> DESCRIPTION OF THE TASK:
Reproduce word for word, from the entries below, the line with "run (.powerCap client", the line with "set (R199). -/", and every line between them, and nothing more.

> DATA SHOWN:
>>>>>
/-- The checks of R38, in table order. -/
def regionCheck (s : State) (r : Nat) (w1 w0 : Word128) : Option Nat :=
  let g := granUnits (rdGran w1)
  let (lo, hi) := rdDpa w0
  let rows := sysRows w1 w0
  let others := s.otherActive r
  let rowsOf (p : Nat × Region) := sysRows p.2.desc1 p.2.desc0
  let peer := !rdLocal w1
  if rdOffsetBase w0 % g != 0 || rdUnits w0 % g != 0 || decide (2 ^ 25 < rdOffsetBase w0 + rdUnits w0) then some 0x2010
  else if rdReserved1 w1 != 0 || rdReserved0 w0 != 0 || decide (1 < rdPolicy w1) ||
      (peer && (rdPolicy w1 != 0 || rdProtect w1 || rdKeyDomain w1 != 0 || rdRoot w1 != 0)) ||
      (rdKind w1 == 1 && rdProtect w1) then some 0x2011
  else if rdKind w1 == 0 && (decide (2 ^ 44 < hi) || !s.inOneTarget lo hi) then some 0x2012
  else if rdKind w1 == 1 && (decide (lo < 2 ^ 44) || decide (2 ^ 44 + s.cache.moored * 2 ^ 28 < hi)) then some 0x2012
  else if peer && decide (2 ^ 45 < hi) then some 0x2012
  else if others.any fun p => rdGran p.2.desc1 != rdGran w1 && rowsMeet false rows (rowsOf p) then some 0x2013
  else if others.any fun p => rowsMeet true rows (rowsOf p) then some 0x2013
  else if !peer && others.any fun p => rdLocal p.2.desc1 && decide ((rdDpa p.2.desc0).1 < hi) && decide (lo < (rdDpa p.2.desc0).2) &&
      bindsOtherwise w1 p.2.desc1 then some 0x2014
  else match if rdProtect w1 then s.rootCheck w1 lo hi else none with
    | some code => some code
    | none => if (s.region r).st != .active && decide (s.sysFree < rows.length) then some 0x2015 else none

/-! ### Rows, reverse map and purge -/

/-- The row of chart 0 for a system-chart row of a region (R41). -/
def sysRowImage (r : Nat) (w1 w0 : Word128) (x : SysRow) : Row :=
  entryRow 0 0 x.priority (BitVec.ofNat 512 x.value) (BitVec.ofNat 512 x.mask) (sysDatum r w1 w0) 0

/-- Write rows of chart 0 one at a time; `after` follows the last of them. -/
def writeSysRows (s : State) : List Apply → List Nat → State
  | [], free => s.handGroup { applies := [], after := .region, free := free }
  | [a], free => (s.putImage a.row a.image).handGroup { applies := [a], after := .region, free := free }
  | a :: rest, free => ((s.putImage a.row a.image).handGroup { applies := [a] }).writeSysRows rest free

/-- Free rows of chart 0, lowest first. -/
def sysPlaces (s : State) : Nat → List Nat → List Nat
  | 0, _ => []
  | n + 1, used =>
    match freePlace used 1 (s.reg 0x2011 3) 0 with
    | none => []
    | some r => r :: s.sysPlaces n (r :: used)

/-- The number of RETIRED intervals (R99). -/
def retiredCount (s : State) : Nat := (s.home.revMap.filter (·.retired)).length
<<<<<
>>>>>
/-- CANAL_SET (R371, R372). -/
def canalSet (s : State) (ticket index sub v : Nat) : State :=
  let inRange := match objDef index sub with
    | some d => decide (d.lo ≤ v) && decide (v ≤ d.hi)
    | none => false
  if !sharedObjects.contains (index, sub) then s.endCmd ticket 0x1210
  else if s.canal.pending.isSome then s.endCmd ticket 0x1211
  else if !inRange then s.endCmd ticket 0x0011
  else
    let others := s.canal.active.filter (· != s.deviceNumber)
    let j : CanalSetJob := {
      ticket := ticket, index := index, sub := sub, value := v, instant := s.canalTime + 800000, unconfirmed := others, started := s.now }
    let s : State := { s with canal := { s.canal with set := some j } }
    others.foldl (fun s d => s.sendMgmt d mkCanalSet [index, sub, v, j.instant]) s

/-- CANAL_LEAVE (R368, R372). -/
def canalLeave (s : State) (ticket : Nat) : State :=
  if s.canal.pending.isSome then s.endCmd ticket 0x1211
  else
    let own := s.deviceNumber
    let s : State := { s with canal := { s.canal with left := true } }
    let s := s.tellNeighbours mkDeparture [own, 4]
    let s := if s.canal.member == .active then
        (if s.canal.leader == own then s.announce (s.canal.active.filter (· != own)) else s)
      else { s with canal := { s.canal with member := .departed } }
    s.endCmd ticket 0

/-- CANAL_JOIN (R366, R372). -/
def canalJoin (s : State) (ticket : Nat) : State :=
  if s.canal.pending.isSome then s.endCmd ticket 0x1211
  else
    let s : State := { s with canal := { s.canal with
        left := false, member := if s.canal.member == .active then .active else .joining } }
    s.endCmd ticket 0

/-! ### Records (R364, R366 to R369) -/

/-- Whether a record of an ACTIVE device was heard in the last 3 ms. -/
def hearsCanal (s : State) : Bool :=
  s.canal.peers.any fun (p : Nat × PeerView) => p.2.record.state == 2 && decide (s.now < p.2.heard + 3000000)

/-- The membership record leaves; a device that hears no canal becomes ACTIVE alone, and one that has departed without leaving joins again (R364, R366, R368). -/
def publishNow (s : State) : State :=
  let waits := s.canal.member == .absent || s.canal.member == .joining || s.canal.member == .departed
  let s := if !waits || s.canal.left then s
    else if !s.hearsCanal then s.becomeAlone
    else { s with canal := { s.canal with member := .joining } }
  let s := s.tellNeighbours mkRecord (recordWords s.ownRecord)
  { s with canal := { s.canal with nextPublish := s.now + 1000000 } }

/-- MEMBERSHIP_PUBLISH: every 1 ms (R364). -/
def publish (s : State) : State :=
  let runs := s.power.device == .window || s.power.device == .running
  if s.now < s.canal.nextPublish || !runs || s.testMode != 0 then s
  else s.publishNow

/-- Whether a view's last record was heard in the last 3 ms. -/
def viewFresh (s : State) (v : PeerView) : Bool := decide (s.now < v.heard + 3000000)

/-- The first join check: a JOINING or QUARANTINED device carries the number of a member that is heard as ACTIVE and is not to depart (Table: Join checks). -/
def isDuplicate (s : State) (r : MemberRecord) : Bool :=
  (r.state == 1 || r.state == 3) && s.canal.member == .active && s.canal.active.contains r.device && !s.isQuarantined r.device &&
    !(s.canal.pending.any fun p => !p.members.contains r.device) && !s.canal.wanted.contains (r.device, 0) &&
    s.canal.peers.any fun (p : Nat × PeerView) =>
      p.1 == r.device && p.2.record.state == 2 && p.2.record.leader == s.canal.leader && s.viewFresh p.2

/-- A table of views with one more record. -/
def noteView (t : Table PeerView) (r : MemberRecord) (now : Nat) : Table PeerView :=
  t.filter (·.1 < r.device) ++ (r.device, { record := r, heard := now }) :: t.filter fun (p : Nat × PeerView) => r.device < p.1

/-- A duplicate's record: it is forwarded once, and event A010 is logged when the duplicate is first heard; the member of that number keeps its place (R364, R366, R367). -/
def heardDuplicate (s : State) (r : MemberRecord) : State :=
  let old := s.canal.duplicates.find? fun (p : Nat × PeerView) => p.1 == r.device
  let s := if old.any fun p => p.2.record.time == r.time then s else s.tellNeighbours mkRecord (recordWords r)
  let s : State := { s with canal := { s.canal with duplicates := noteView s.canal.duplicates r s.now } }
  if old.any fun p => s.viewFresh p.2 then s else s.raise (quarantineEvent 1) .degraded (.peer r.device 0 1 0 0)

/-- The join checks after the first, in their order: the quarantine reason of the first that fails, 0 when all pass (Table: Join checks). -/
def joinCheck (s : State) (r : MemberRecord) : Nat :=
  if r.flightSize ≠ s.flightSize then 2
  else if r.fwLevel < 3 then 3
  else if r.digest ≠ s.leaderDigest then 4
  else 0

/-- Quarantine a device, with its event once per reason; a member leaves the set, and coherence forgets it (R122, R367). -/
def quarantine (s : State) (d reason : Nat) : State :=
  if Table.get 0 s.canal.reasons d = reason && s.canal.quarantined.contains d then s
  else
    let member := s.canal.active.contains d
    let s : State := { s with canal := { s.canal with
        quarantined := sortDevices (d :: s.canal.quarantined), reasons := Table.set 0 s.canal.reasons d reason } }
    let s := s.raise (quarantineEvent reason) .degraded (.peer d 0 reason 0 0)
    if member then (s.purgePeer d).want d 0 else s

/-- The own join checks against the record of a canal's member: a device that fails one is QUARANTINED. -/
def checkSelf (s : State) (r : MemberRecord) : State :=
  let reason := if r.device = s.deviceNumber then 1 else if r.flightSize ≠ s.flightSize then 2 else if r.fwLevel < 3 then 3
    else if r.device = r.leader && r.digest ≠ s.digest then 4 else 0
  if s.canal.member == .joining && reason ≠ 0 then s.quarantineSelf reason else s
<<<<<
>>>>>
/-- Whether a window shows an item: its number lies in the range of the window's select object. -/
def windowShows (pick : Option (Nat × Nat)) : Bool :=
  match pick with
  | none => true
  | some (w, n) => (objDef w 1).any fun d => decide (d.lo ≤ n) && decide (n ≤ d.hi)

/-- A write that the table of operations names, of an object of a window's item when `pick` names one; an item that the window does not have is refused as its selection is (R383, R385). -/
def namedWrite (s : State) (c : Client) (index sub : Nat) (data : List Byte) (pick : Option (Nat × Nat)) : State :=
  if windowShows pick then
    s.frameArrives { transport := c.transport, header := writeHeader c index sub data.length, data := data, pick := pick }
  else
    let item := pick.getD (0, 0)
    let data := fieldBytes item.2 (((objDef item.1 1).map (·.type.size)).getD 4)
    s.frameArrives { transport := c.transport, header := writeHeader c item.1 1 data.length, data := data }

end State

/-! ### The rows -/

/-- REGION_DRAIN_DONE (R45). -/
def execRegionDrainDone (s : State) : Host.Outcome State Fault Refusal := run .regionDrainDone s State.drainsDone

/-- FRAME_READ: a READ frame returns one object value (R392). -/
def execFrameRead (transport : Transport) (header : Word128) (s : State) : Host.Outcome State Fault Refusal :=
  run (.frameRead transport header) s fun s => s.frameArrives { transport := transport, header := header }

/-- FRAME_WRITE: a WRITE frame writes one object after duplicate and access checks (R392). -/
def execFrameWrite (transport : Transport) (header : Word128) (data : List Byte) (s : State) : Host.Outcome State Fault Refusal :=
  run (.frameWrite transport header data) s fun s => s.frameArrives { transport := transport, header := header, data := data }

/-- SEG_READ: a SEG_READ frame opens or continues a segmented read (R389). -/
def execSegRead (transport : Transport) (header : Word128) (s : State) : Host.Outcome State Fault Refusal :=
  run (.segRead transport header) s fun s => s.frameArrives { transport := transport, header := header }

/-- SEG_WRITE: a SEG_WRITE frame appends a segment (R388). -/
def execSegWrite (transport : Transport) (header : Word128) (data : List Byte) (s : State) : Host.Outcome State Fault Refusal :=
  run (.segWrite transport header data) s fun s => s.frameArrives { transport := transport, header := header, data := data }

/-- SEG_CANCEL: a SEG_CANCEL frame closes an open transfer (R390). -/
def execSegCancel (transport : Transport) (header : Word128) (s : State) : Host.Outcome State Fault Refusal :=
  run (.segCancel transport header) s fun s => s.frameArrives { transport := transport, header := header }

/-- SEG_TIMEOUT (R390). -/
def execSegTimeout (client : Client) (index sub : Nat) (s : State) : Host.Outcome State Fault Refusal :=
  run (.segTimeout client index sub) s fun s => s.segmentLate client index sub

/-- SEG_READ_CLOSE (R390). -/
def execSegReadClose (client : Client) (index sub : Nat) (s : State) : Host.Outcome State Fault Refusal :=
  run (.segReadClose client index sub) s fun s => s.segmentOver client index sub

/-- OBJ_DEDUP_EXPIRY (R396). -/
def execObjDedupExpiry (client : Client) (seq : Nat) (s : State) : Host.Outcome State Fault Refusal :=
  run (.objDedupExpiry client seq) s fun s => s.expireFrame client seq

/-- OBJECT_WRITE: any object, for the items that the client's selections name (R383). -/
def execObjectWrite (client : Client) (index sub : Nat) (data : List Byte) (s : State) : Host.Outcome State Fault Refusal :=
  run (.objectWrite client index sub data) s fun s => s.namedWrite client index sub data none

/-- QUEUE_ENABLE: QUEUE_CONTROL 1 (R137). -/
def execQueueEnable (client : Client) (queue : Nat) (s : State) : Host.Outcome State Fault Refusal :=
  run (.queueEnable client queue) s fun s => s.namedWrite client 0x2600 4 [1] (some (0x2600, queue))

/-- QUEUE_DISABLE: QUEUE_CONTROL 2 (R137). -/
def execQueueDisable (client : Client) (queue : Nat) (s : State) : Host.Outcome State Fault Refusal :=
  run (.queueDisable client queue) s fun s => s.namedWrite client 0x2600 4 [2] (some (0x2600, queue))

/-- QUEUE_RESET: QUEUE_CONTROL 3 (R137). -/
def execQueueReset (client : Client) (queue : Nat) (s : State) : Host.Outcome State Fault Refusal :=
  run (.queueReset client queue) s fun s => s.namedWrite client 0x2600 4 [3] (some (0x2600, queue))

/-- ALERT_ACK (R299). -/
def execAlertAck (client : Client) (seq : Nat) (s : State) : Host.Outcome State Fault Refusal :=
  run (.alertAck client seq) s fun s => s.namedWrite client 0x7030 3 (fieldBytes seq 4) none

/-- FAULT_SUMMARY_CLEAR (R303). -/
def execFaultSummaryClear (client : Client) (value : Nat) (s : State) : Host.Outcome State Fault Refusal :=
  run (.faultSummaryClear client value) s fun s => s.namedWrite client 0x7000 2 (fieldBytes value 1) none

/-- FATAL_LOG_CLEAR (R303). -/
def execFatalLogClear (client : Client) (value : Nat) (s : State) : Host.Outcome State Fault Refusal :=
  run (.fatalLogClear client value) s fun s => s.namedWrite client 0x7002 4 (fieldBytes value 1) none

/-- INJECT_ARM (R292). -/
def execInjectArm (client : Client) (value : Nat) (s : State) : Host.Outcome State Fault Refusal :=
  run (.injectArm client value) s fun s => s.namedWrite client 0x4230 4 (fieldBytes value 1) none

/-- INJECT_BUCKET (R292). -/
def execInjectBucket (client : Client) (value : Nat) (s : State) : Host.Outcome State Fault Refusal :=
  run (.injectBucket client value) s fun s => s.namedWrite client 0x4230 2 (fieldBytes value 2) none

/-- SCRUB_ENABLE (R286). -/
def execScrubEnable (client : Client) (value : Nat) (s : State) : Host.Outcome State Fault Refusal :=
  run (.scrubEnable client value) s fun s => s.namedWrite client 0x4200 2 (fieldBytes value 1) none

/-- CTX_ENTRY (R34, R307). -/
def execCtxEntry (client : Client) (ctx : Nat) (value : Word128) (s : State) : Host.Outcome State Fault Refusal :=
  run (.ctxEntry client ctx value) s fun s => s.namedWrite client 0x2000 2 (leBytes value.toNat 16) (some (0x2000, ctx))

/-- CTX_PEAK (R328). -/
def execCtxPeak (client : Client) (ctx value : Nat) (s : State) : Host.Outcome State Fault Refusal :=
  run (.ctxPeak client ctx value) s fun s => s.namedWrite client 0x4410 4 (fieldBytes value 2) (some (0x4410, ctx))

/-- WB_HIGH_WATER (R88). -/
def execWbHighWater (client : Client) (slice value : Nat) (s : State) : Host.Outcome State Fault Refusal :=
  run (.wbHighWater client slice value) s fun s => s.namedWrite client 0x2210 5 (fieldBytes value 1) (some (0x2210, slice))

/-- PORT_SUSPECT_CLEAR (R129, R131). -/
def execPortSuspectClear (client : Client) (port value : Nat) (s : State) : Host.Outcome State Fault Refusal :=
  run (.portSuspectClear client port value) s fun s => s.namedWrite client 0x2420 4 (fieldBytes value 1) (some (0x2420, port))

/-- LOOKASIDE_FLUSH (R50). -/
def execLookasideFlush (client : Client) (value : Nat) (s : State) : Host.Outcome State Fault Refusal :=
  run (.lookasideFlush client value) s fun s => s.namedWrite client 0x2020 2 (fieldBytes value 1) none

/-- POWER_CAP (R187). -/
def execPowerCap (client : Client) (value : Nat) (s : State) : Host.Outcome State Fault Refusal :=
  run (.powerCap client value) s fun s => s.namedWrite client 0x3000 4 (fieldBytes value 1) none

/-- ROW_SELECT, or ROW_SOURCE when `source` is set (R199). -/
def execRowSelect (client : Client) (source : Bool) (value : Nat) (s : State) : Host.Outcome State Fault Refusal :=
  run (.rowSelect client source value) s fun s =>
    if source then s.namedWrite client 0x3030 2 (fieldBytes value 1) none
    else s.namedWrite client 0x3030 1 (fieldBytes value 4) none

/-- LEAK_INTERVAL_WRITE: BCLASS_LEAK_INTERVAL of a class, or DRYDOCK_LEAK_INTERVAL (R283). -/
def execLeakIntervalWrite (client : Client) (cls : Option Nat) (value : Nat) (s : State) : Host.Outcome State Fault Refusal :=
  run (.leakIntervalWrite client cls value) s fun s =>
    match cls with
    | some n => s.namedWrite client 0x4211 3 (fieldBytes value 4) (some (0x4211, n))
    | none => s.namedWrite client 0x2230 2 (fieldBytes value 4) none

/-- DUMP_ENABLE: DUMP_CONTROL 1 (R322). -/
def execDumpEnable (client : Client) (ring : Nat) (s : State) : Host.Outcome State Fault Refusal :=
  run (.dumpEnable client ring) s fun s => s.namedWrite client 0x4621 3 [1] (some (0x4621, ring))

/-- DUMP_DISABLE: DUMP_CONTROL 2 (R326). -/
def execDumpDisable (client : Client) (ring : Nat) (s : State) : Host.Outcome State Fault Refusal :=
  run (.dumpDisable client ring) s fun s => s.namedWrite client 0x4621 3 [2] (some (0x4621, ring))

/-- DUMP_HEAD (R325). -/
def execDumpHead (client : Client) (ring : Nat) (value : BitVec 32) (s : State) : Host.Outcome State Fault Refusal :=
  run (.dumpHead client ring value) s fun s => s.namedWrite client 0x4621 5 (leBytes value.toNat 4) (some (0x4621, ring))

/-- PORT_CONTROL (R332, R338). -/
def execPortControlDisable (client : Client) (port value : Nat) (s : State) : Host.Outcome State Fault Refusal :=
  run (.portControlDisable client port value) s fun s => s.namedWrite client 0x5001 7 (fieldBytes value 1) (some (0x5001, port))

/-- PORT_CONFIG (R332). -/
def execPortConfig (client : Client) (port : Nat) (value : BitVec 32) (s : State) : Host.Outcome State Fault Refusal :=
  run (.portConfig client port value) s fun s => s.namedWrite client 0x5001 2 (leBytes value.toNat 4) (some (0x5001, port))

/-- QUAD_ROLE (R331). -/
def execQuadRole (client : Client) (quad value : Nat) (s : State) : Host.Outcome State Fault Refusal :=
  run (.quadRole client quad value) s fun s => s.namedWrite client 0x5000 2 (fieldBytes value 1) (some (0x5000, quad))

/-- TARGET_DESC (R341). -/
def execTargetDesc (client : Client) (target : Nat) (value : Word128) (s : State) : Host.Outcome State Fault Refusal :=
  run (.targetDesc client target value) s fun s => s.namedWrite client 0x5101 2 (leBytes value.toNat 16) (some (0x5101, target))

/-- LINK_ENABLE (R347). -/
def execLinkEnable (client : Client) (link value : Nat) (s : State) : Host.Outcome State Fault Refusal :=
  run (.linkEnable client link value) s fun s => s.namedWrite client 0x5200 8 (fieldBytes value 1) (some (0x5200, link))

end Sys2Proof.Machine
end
<<<<<
> SOLUTION BELOW:
  run (.powerCap client value) s fun s => s.namedWrite client 0x3000 4 (fieldBytes value 1) none

/-- ROW_SELECT, or ROW_SOURCE when `source` is set (R199). -/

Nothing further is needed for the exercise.